(Dataset entries)
-- ==== Sys2Proof/Machine/Core.lean ====
section
/-! DEFINITION. The machine behind the host's interface. -/

def Sys2Proof.core : Host.Core :=
  { State := Sys2Proof.Machine.State, Fault := Sys2Proof.Machine.Fault,
    Refusal := Sys2Proof.Machine.Refusal, step := Sys2Proof.Machine.step,
    reset := Sys2Proof.Machine.State.reset }
end

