/-- The Finalizer takes the masked field down to bit 0 (R171, R174 (3)). -/
theorem fin_eq_mask (W : Nat) (RF : Bool) (xo v : Word) :
    fin W RF xo v = (mask W RF v >>> (if RF then 0 else 8 - W)) ^^^ xo := by
  cases RF with
  | true => simp [fin]
  | false =>
    by_cases hW : W < 8
    · simp [fin, mask, hW]
    · simp [fin, mask, hW, show 8 - W = 0 by omega]

/-! ### One byte of the bitwise engine -/

/-- The two non-reflected arms of `upd` are one: bit `max W 8 - 1` is tested and the byte enters just below it
(R160). -/
theorem upd_false (W : Nat) (p s : Word) (b : Byte) :
    upd W false p s b = (microLeft (max W 8 - 1) p)^[8] (s ^^^ b.setWidth 64 <<< (W - 8)) := by
  by_cases hW : W < 8
  · simp [upd, hW, show max W 8 = 8 by omega, show W - 8 = 0 by omega]
  · simp [upd, hW, show max W 8 = W by omega]

/-- The field after a byte depends on the field before it only (R163 (1)). -/
theorem mask_upd_congr (h : mask W RF s = mask W RF t) :
    mask W RF (upd W RF p s b) = mask W RF (upd W RF p t b) := by
  cases RF with
  | true =>
    rw [mask_true, mask_true] at h
    rw [h]
  | false =>
    rw [mask_false_eq_iff] at h ⊢
    intro i hi
    rw [upd_false, upd_false]
    refine microLeft_iterate_local _ p 8 (fun j hj => ?_) i (by omega)
    rw [BitVec.getLsbD_xor, BitVec.getLsbD_xor, h j (by omega)]

/-- Eight reflected micro-steps test the low byte only; the rest shifts down under it. -/
theorem microRight_iterate_low_byte (p x : Word) :
    (microRight p)^[8] x = (microRight p)^[8] ((x.setWidth 8).setWidth 64) ^^^ (x >>> 8) := by
  have hsplit : x = (x.setWidth 8).setWidth 64 ^^^ (x >>> 8 <<< 8) := by
    apply BitVec.eq_of_getLsbD_eq
    intro i hi
    by_cases h8 : i < 8
    · simp [h8, hi]
    · simp [h8, hi, show 8 + (i - 8) = i by omega]
  have hrest : (microRight p)^[8] (x >>> 8 <<< 8) = x >>> 8 := by
    rw [microRight_iterate_of_low_zero p 8 fun i hi => by simp [hi]]
    apply BitVec.eq_of_getLsbD_eq
    intro i _
    by_cases h : 8 + i < 64
    · simp [h]
    · simp [h, x.getLsbD_of_ge (8 + i) (by omega)]
  calc (microRight p)^[8] x
      = (microRight p)^[8] ((x.setWidth 8).setWidth 64 ^^^ (x >>> 8 <<< 8)) := by rw [← hsplit]
    _ = _ := by rw [iterate_xor (microRight_xor p), hrest]

/-- Eight non-reflected micro-steps test the top byte of the field only; the rest of the field shifts up under it. -/
theorem mask_microLeft_iterate_top_byte (hW : 8 ≤ W) (p x : Word) :
    mask W false ((microLeft (W - 1) p)^[8] x) =
      mask W false ((microLeft (W - 1) p)^[8] (((x >>> (W - 8)).setWidth 8).setWidth 64 <<< (W - 8))) ^^^
        mask W false (x <<< 8) := by
  generalize hl : ((x >>> (W - 8)).setWidth 8).setWidth 64 <<< (W - 8) = l
  have hbit (i : Nat) : l.getLsbD i = (decide (W - 8 ≤ i ∧ i < W) && x.getLsbD i) := by
    rw [← hl]
    by_cases hi : i < 64
    · by_cases h1 : W - 8 ≤ i
      · simp [hi, h1, show W - 8 + (i - (W - 8)) = i by omega, show i - (W - 8) < 8 ↔ i < W by omega,
          show i - (W - 8) < 64 by omega, show ¬ i < W - 8 by omega]
      · simp [h1, show i < W - 8 by omega]
    · simp [hi, x.getLsbD_of_ge i (by omega)]
  have hrest : (microLeft (W - 1) p)^[8] (x ^^^ l) = (x ^^^ l) <<< 8 := by
    refine microLeft_iterate_of_tested_zero (W - 1) p 8 (fun j hj => ?_) (by omega)
    simp [hbit, show W - 8 ≤ W - 1 - j ∧ W - 1 - j < W by omega]
  have hfield : mask W false ((x ^^^ l) <<< 8) = mask W false (x <<< 8) := by
    rw [mask_false_eq_iff]
    intro i hi
    by_cases h8 : i < 8
    · simp [h8]
    · simp [hbit, h8, show ¬ W ≤ i - 8 + 8 by omega]
  calc mask W false ((microLeft (W - 1) p)^[8] x)
      = mask W false ((microLeft (W - 1) p)^[8] (l ^^^ (x ^^^ l))) := by
        rw [BitVec.xor_comm x l, ← BitVec.xor_assoc, BitVec.xor_self, BitVec.zero_xor]
    _ = _ := by rw [iterate_xor (microLeft_xor _ p), mask_xor, hrest, hfield]
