-- ==== Sys2Proof/Word.lean ====
section
/-! DEFINITION. The word types of the SR16K and their plainest arithmetic. Gliyx-16 words are 16 bits
(spec/05, R111), Loam registers 32 bits (R385), Loam addresses 48 bits (R377). -/

namespace Sys2Proof

/-- A Gliyx-16 word (R111). -/
abbrev Word := BitVec 16

/-- A byte of Loam memory (R381). -/
abbrev Byte := BitVec 8

/-- A 32-bit Loam register value (R385). -/
abbrev Reg32 := BitVec 32

/-- A 48-bit Loam byte address (spec/00, Numbers and units). -/
abbrev LoamAddr := BitVec 48

/-- A context number, 18 bits (R14, Context). -/
abbrev CtxNo := BitVec 18

/-- A slot number, 14 bits (R32). -/
abbrev SlotNo := BitVec 14

/-- A general register w0 to w15 (R111). -/
abbrev RegNo := Fin 16

end Sys2Proof
end

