/-! ### The session -/

/-- What a beam undo entry restores: an I/O word, the live value of a shadowed register, a palette entry. -/
inductive UndoKind where
  | io | live | palette
  deriving DecidableEq, Repr, Inhabited

/-- An undo entry of a display register or palette write, with the beam position it landed at (R199). `lpg`: a line
program's entry (R200). -/
structure BeamUndo where
  frame : Nat
  line : Nat
  dot : Nat
  kind : UndoKind
  addr : Nat
  old : BitVec 24
  lpg : Bool
  deriving DecidableEq, Repr, Inhabited

/-- A journal entry: bank, word address, old value and landing cycle (R204, R251). -/
structure JournalEntry where
  bank : Nat
  addr : Nat
  old : Word
  cycle : Nat
  deriving DecidableEq, Repr, Inhabited

/-- The line-program sequencer (R212 to R215): `frame` counts the frame starts it has taken, `line` and `dot` are the
position of the entry at `pc`. LPG_PTR is held with the I/O words. -/
structure Lpg where
  running : Bool
  bank : Nat
  pc : Word
  lc : BitVec 12
  frame : Nat
  line : Nat
  dot : Nat
  deriving DecidableEq, Repr, Inhabited

/-- A session mailbox (R354): inbound words written low and high, whether committed, replaced, and the outbox. -/
structure Mailbox where
  low : Reg32
  inbound : Option (BitVec 64)
  replaced : Bool
  outbox : BitVec 64
  full : Bool
  emptied : Bool
  deriving DecidableEq, Repr, Inhabited

/-- A rendered line in a band buffer: RGB 8:8:8 pixels (R224). -/
structure LineBuf where
  frame : Nat
  line : Nat
  pixels : List (BitVec 24)
  deriving DecidableEq, Repr, Inhabited

/-- A line of a thread's staging share (R74): its tag, and its words that the thread has written since it was filled. Its
other words are those of the copy it was filled from, which no other agent writes without dropping the line (R76). -/
structure StageLine where
  tag : Nat
  words : List (Nat × Word)
  deriving DecidableEq, Repr, Inhabited

/-- A frame that has ended: the cycle it began in and its five timing values, kept while the line engine has lines of it to
render (R99, R203). -/
structure PastFrame where
  f : Nat
  start : Nat
  timing : List Word
  deriving DecidableEq, Repr, Inhabited

/-- Everything a context's state pages hold (R45, R54). `io` holds each I/O word as last written, `eff` the values
in force of the registers of R126, `live` the live values of the shadowed registers (R209). `share` is the staging
share in lines, fixed at admission (R86); `lastBoundary` the frame and line of the last band boundary that acted,
`endPos` the line and dot at which the last frame ended, `past` the frames that have ended, the latest first;
`lineSkip` that the LINE position was set when already passed, `lineFrom` the cycles passed at that write (R211).
`lines`: composed lines that no coded band has used yet. `blitEnd`: the cycle after the last blit's end; `unitAt` and
`unitPre`: the first cycle whose DMA and blitter events are not all performed, and whether its starts are. `raiseNext`: the
sources that the band boundary just crossed raises in the next cycle that passes, its line's first (R211). `sprClears`: stores to SPR_STAT, by the frame and line they landed
in, that come before the overflow flags of lines not rendered yet (R194). -/
structure Session where
  cpu : CpuState
  int : IntSt
  grand : Bool
  fast : Bool
  io : Sparse Word
  eff : Sparse Word
  live : Sparse Word
  nextTiming : Option (List Word)
  pal : Sparse (BitVec 24)
  vcyc : Nat
  frame : Nat
  lineRaised : Bool
  vblankDone : Bool
  undo : List BeamUndo
  vjournal : List JournalEntry
  sjournal : List JournalEntry
  lpg : Lpg
  blit : Option Blit
  blitEnd : Nat
  dma : Vector DmaCh 4
  dmaAct : Option DmaAct
  unitAt : Nat
  unitPre : Bool
  snd : Sound
  mb : Mailbox
  lastValid : Bool
  vseq : BitVec 32
  aseq : BitVec 32
  mgen : Word
  ranKind : BitVec 2
  ranDepth : BitVec 2
  emptiedAt : Option Nat
  staging : List StageLine
  share : Nat
  midBand : Bool
  lastBoundary : Option (Nat × Nat)
  endPos : Nat × Nat
  past : List PastFrame
  lines : List LineBuf
  lineSkip : Bool
  lineFrom : Nat
  raiseNext : Word
  sprClears : List (Nat × Nat × Word)
  deriving DecidableEq, Repr, Inhabited

/-! ### Contexts, titles, flows -/

/-- The states of a context (R36). -/
inductive CtxState where
  | free | suspended | admitting | running | suspending | exported | quarantined | retiring | importing
  deriving DecidableEq, Repr

/-- A page map entry (R59), with whether a page-in is in flight (R66). -/
structure PageEntry where
  alloc : Bool
  cow : Bool
  gcopy : Bool
  dirty : Bool
  home : BitVec 25
  gframe : BitVec 16
  inflight : Bool
  deriving DecidableEq, Repr

/-- The context table entry (R35, R36), the page map (R59), the wake-pending bit (R323) and the state pages. -/
structure Context where
  state : CtxState
  profile : Bool
  xmode : Bool
  keepMirror : Bool
  wake : Bool
  gen : Byte
  slot : SlotNo
  title : BitVec 16
  mapRoot : BitVec 36
  envH : BitVec 10
  envV : BitVec 10
  periodFx : BitVec 44
  vclk : BitVec 27
  lead : BitVec 4
  pixCharge : Reg32
  pages : Sparse PageEntry
  wakePending : Bool
  ses : Option Session
  deriving DecidableEq, Repr

/-- A title entry (R77). -/
structure Title where
  state : BitVec 2
  cPages : BitVec 16
  dPages : BitVec 16
  list : LoamAddr
  frames : List (BitVec 25)
  deriving DecidableEq, Repr

/-- A frame record (R57, R87). `shares` counts the page maps that name a home frame; `copy` names the die and Gallery
frame of the current copy, if that is in a Gallery. `home`: for a Gallery frame that holds a copy, the Vault frame it
is a copy of (what R57 has the Curator keep in its own SRAM). -/
structure FrameRec where
  pool : BitVec 2
  shares : BitVec 16
  title : Bool
  grant : Bool
  copy : Option (Bool × BitVec 16)
  home : Option Nat
  deriving DecidableEq, Repr

/-- A page-in under way (R66 to R68): its die and home frame, its class (1 to 3), in class 1 the deadline of the band it
serves, and the contexts of the Exact-mode sessions whose virtual time stands for it (R73). They stand in the order in which they
arose. -/
structure PageReq where
  die : Nat
  home : Nat
  cls : Nat
  due : Nat
  freezes : List CtxNo
  deriving DecidableEq, Repr

/-! ### Slots: schedule, queues, line engine -/

/-- A frame start fixed by the Beam Scheduler, and the band periods at which STRETCH shifts were taken (R92). -/
structure FrameSched where
  f : Nat
  s : Nat
  period : Nat
  shifts : List Nat
  deriving DecidableEq, Repr

/-- A packet in an input queue: its UDP payload and arrival timestamp (R306, R324). -/
structure InPkt where
  payload : List Byte
  arrival : Nat
  deriving DecidableEq, Repr

/-- The headers a packet leaves with: the flow entry's words as R331 fixes them for it. -/
abbrev FlowWords := List Reg32

/-- A returned packet (R400): the tap item it answers, its payload's address and length, and whether it is the last. -/
structure TapBuf where
  idx : Reg32
  buf : LoamAddr
  len : Nat
  last : Bool
  deriving DecidableEq, Repr

/-- A band or packet that is to be written to a tap (R399): the fields of its header and its data. -/
structure TapItem where
  kind : Nat
  frame : Nat
  band : Nat
  depth : Nat
  width : Nat
  line0 : Nat
  nlines : Nat
  rel : Nat
  late : Bool
  seq : Nat
  flags : Byte
  final : Bool
  data : List Byte
  deriving DecidableEq, Repr

/-- A band descriptor in a video queue (R293, R324). -/
structure BandDesc where
  frame : Nat
  band : Nat
  flags : Byte
  fragments : List (List Byte)
  lead : Int
  tag : Word
  chk : List Word
  pos : List Nat
  mgen : Word
  width : Nat
  line0 : Nat
  nlines : Nat
  kind : BitVec 2
  flow : FlowWords
  late : Bool
  sentFragments : Nat
  returned : Option TapBuf
  deriving DecidableEq, Repr

/-- An audio packet in an audio queue (R268, R304), with the frame and band period of its last sample (R269). -/
structure AudioDesc where
  pkt : Nat
  frame : Nat
  band : Nat
  silence : Bool
  samples : List Byte
  rel : Nat
  flow : FlowWords
  late : Bool
  returned : Option TapBuf
  deriving DecidableEq, Repr

/-- A control packet in a control queue (R325). -/
structure CtlDesc where
  buf : LoamAddr
  len : Nat
  pushed : Nat
  flow : FlowWords
  deriving DecidableEq, Repr

/-- A band that slipped and whose marker or late band is still to go (R102). -/
structure Slip where
  frame : Nat
  band : Nat
  policy : BitVec 2
  markerSent : Bool
  deriving DecidableEq, Repr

What you have to do: Look through the entries above. Copy each line in which the string "inductive" occurs.

Result:
inductive UndoKind where
inductive CtxState where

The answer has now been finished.